Escrito a finales del siglo I, fundamenta su esperanza en la muerte y en la resurrección de Jesucristo, acontecimiento fugazmente evocado (Ap 11,8) pero celebrado cada «día del Señor», lugar y tiempo sacramentales de las visiones que se cuentan (Ap 1,10).
En Oriente se lee este libro con cautela –sin duda debido a la demonización de los poderes políticos–. En cambio, en Occidente inspira a los artistas que activan su fuerza imaginativa. Un poeta como Paul Claudel recurre varias veces a este libro en su obra porque, según sus propias palabras, «no se trata de comprender el Apocalipsis, sino de pasear dentro de él» (Au milieu des vitraux del’Apocalypse, 1966)1.
Hace ya cuarenta años, en diciembre de 1974, el Cuaderno Bíblico n. 11 abría a su lectura. No obstante sus cualidades pedagógicas, ha quedado obsoleto. En enero de 2000, al alba del nuevo milenio, el Cuaderno n. 110 amplió el estudio a «los apocalipsis del Nuevo Testamento», pero no pudo dedicarse a una lectura seguida de la obra. Este objetivo se ha realizado con este nuevo cuaderno que presentamos.

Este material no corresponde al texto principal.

-- ==== Sys2Proof/Laws/Channels.lean ====
section
/-! SUPPORT. The Channel Engine's operations change channels, the engine's claims and the two per-channel sets, and
nothing else: one lemma per operation. -/

namespace Sys2Proof.Machine

/-- `t` is `s` but for the Channel Engine and the sets CHANNEL_ENDED and CHANNEL_PROGRESS. -/
def ChannelsOnly (s t : State) : Prop :=
  t = { s with chans := t.chans, port := { s.port with ended := t.port.ended, progress := t.port.progress } }

namespace ChannelsOnly

theorem refl (s : State) : ChannelsOnly s s := rfl

theorem trans {s t u : State} (h : ChannelsOnly s t) (g : ChannelsOnly t u) : ChannelsOnly s u := by
  unfold ChannelsOnly at *; rw [g, h]

theorem setChans (s : State) (x : ChannelEngine) : ChannelsOnly s (s.setChans x) := rfl

theorem setChannel (s : State) (c : ChannelNo) (x : Channel) : ChannelsOnly s (s.setChannel c x) := rfl

theorem marks (s : State) (e p : BitVec 8) : ChannelsOnly s (s.setPort { s.port with ended := e, progress := p }) := rfl

variable {s t : State}

theorem pins (h : ChannelsOnly s t) : t.pins = s.pins := by rw [h]
theorem lau (h : ChannelsOnly s t) : t.lau = s.lau := by rw [h]
theorem rx (h : ChannelsOnly s t) : t.rx = s.rx := by rw [h]
theorem station (h : ChannelsOnly s t) : t.station = s.station := by rw [h]
theorem peers (h : ChannelsOnly s t) : t.peers = s.peers := by rw [h]
theorem peer (h : ChannelsOnly s t) (p : StationNo) : t.peer p = s.peer p := by rw [h]; rfl
theorem windows (h : ChannelsOnly s t) : t.windows = s.windows := by rw [h]
theorem window (h : ChannelsOnly s t) (w : Fin 8) : t.window w = s.window w := by rw [h]; rfl
theorem ctxs (h : ChannelsOnly s t) : t.ctxs = s.ctxs := by rw [h]
theorem context (h : ChannelsOnly s t) (k : SlotNo) : t.context k = s.context k := by rw [h]; rfl
theorem buffer (h : ChannelsOnly s t) : t.buffer = s.buffer := by rw [h]
theorem arrivals (h : ChannelsOnly s t) : t.arrivals = s.arrivals := by rw [h]
theorem freeCount (h : ChannelsOnly s t) : t.freeCount = s.freeCount := by rw [h]
theorem pending (h : ChannelsOnly s t) : t.pending = s.pending := by rw [h]
theorem notices (h : ChannelsOnly s t) : t.port.notices = s.port.notices := by rw [h]

end ChannelsOnly

open ChannelsOnly (refl trans setChans setChannel)

variable (s : State) (c : ChannelNo)

/-! ### The record, ends and starts -/

theorem withdrawChannelClaim_only : ChannelsOnly s (withdrawChannelClaim c s) := rfl
theorem markEnded_only : ChannelsOnly s (markEnded c s) := rfl
theorem markProgress_only : ChannelsOnly s (markProgress c s) := rfl
theorem clearMarks_only : ChannelsOnly s (clearMarks c s) := rfl
theorem endChannel_only (cond : Condition) (detail : Byte) : ChannelsOnly s (endChannel c cond detail s) := rfl
theorem startChannel_only : ChannelsOnly s (startChannel c s) := rfl

theorem chainTrigger_only : ChannelsOnly s (chainTrigger c s) := by
  unfold chainTrigger; repeat' split
  all_goals rfl

theorem endDone_only : ChannelsOnly s (endDone c s) := by
  unfold endDone; split
  · exact endChannel_only s c _ _
  · exact (endChannel_only s c _ _).trans (chainTrigger_only _ _)

theorem enterAborting_only (why : AbortReason) : ChannelsOnly s (enterAborting c why s) := rfl
theorem enterHeld_only (p : HeldPhase) : ChannelsOnly s (enterHeld c p s) := rfl
theorem enterClose_only : ChannelsOnly s (enterClose c s) := rfl
theorem claimFrame_only : ChannelsOnly s (claimFrame c s) := rfl

theorem countProgress_only : ChannelsOnly s (countProgress c s) := by
  unfold countProgress; dsimp only; repeat' split
  all_goals rfl

theorem confirmBytes_only (n : Nat) : ChannelsOnly s (confirmBytes c n s) :=
  (setChannel s c _).trans (countProgress_only _ _)

theorem setAttempts_only (n : Nat) : ChannelsOnly s (setAttempts c n s) := rfl

/-! ### Outcomes -/

theorem endExhausted_only : ChannelsOnly s (endExhausted c s) := by
  unfold endExhausted; dsimp only; repeat' split
  all_goals rfl

theorem channelNoAnswer_only : ChannelsOnly s (channelNoAnswer c s) := by
  unfold channelNoAnswer; dsimp only; split
  · rfl
  · exact (setAttempts_only s c _).trans (endExhausted_only _ _)

theorem requestDeferred_only (r : Byte) : ChannelsOnly s (requestDeferred c r s) := by
  unfold requestDeferred; dsimp only; split <;> rfl

theorem requestAccepted_only : ChannelsOnly s (requestAccepted c s) := by
  unfold requestAccepted; dsimp only; repeat' split
  all_goals rfl

theorem requestTaken_only (a : Answer) : ChannelsOnly s (requestTaken c a s) := by
  unfold requestTaken; repeat' split
  all_goals first
    | rfl
    | exact requestAccepted_only s c
    | exact requestDeferred_only s c _
    | exact channelNoAnswer_only s c

theorem putConfirmed_only : ChannelsOnly s (putConfirmed c s) := by
  have h : ChannelsOnly s (setAttempts c 0 (confirmBytes c (s.channel c).heldFrame.payload.length s)) :=
    (confirmBytes_only s c _).trans (setAttempts_only _ _ _)
  unfold putConfirmed; dsimp only; repeat' split
  · exact h.trans (enterClose_only _ _)
  · exact h.trans (setChannel _ _ _)
  · exact h.trans (claimFrame_only _ _)

theorem putDataTaken_only (a : Answer) : ChannelsOnly s (putDataTaken c a s) := by
  unfold putDataTaken; repeat' split
  all_goals first
    | rfl
    | exact putConfirmed_only s c
    | exact channelNoAnswer_only s c

theorem closeReported_only (p : List Byte) : ChannelsOnly s (closeReported c p s) := by
  unfold closeReported; dsimp only; repeat' split
  all_goals first
    | rfl
    | exact endDone_only s c

theorem closeTaken_only (a : Answer) : ChannelsOnly s (closeTaken c a s) := by
  unfold closeTaken; repeat' split
  all_goals first
    | rfl
    | exact (setAttempts_only s c 0).trans (closeReported_only _ c _)
    | exact channelNoAnswer_only s c

theorem abortTaken_only (a : Answer) : ChannelsOnly s (abortTaken c a s) := by
  unfold abortTaken; split
  all_goals first
    | rfl
    | exact channelNoAnswer_only s c

theorem channelTaken_only (a : Answer) : ChannelsOnly s (channelTaken c a s) := by
  unfold channelTaken; repeat' split
  all_goals first
    | rfl
    | exact requestTaken_only s c a
    | exact putDataTaken_only s c a
    | exact closeTaken_only s c a
    | exact abortTaken_only s c a

theorem applyPending_only : ChannelsOnly s (applyPending c s) := by
  unfold applyPending; dsimp only; repeat' split
  all_goals rfl

/-- The outcome of a channel's ask changes the Channel Engine and its two sets only. -/
theorem channelOutcome_only (o : AskOutcome) : ChannelsOnly s (channelOutcome c o s) := by
  unfold channelOutcome; dsimp only
  refine ChannelsOnly.trans ?_ (applyPending_only _ c)
  split
  · exact (setChannel s c _).trans (channelTaken_only _ c _)
  · exact (setChannel s c _).trans (channelNoAnswer_only _ c)
  · rfl

/-! ### Other events -/

theorem pendEnd_only (why : Condition) : ChannelsOnly s (pendEnd c why s) := rfl

theorem giveUp_only (why : AbortReason) : ChannelsOnly s (giveUp c why s) := by
  unfold giveUp; dsimp only; repeat' split
  all_goals rfl

theorem interruptChannel_only (why : Condition) : ChannelsOnly s (interruptChannel why s c) := by
  unfold interruptChannel; dsimp only; repeat' split
  all_goals rfl

/-- A fold over channels whose step changes the Channel Engine only does so too. -/
theorem foldl_only (l : List ChannelNo) (f : State → ChannelNo → State) (h : ∀ t d, ChannelsOnly t (f t d)) (s : State) :
    ChannelsOnly s (l.foldl f s) := by
  induction l generalizing s with
  | nil => rfl
  | cons d l ih => exact (h s d).trans (ih _)

theorem channelsPeerEvent_only (p : StationNo) (why : Condition) : ChannelsOnly s (channelsPeerEvent p why s) :=
  foldl_only _ _ (fun t d => by split; exacts [interruptChannel_only t d why, rfl]) s

theorem channelsWithdraw_only : ChannelsOnly s (channelsWithdraw s) :=
  foldl_only _ _ (fun t d => by split; exacts [endChannel_only t d _ _, interruptChannel_only t d _]) s

theorem channelsClash_only : ChannelsOnly s (channelsClash s) :=
  foldl_only _ _ (fun t d => by split <;> first | rfl | exact endChannel_only t d _ _) s

end Sys2Proof.Machine
end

Yves-Marie Blanchard, especialista del corpus joánico, ha dedicado mucho tiempo, y numerosas conferencias y coloquios a profundizar en el libro del Apocalipsis. Especialista en el análisis narrativo, y evitando los tecnicismos, nos guía con competencia y pedagogía por una cuidadosa lectura teológica. Da prioridad al hilo del texto, al encadenamiento del relato. No se olvidan las referencias de tipo intertextual (las alusiones a las Escrituras), histórico o cultural pero, puesto que fueron bien abordadas en el Cuaderno n. 110, se reducen en esta ocasión a un párrafo o a un recuadro. En la conclusión (pp. 57-58), no se pasarán por alto las dificultades que se presentan una lectura seguida de la obra. Es nuestro deseo que este Cuaderno permita a los lectores tener un visión nueva del Apocalipsis.
GÉRARDBILLON
Yves-Marie BLANCHARD es sacerdote dela diócesis de Poitiers, profesor emérito de Exégesis de Nuevo Testamento en el Theologicum del Instituto Católico de París y miembro del Grupo de Dombes. Especializado en el corpus joánico y en los Padres de la Iglesia, ha colaborado en varios Cuadernos Bíblicos y escribió el n. 138 (Los escritosjoánicos. Una comunidad atestigua su fe). Sus últimas obras son: L’Évangile du Christ Roi ou la figure johannique del’Agneau (Desclée de Brouwer , 2012) y L’Église mystère et institutionselon le quatrième évangile (Desclée de Brouwer , 2013).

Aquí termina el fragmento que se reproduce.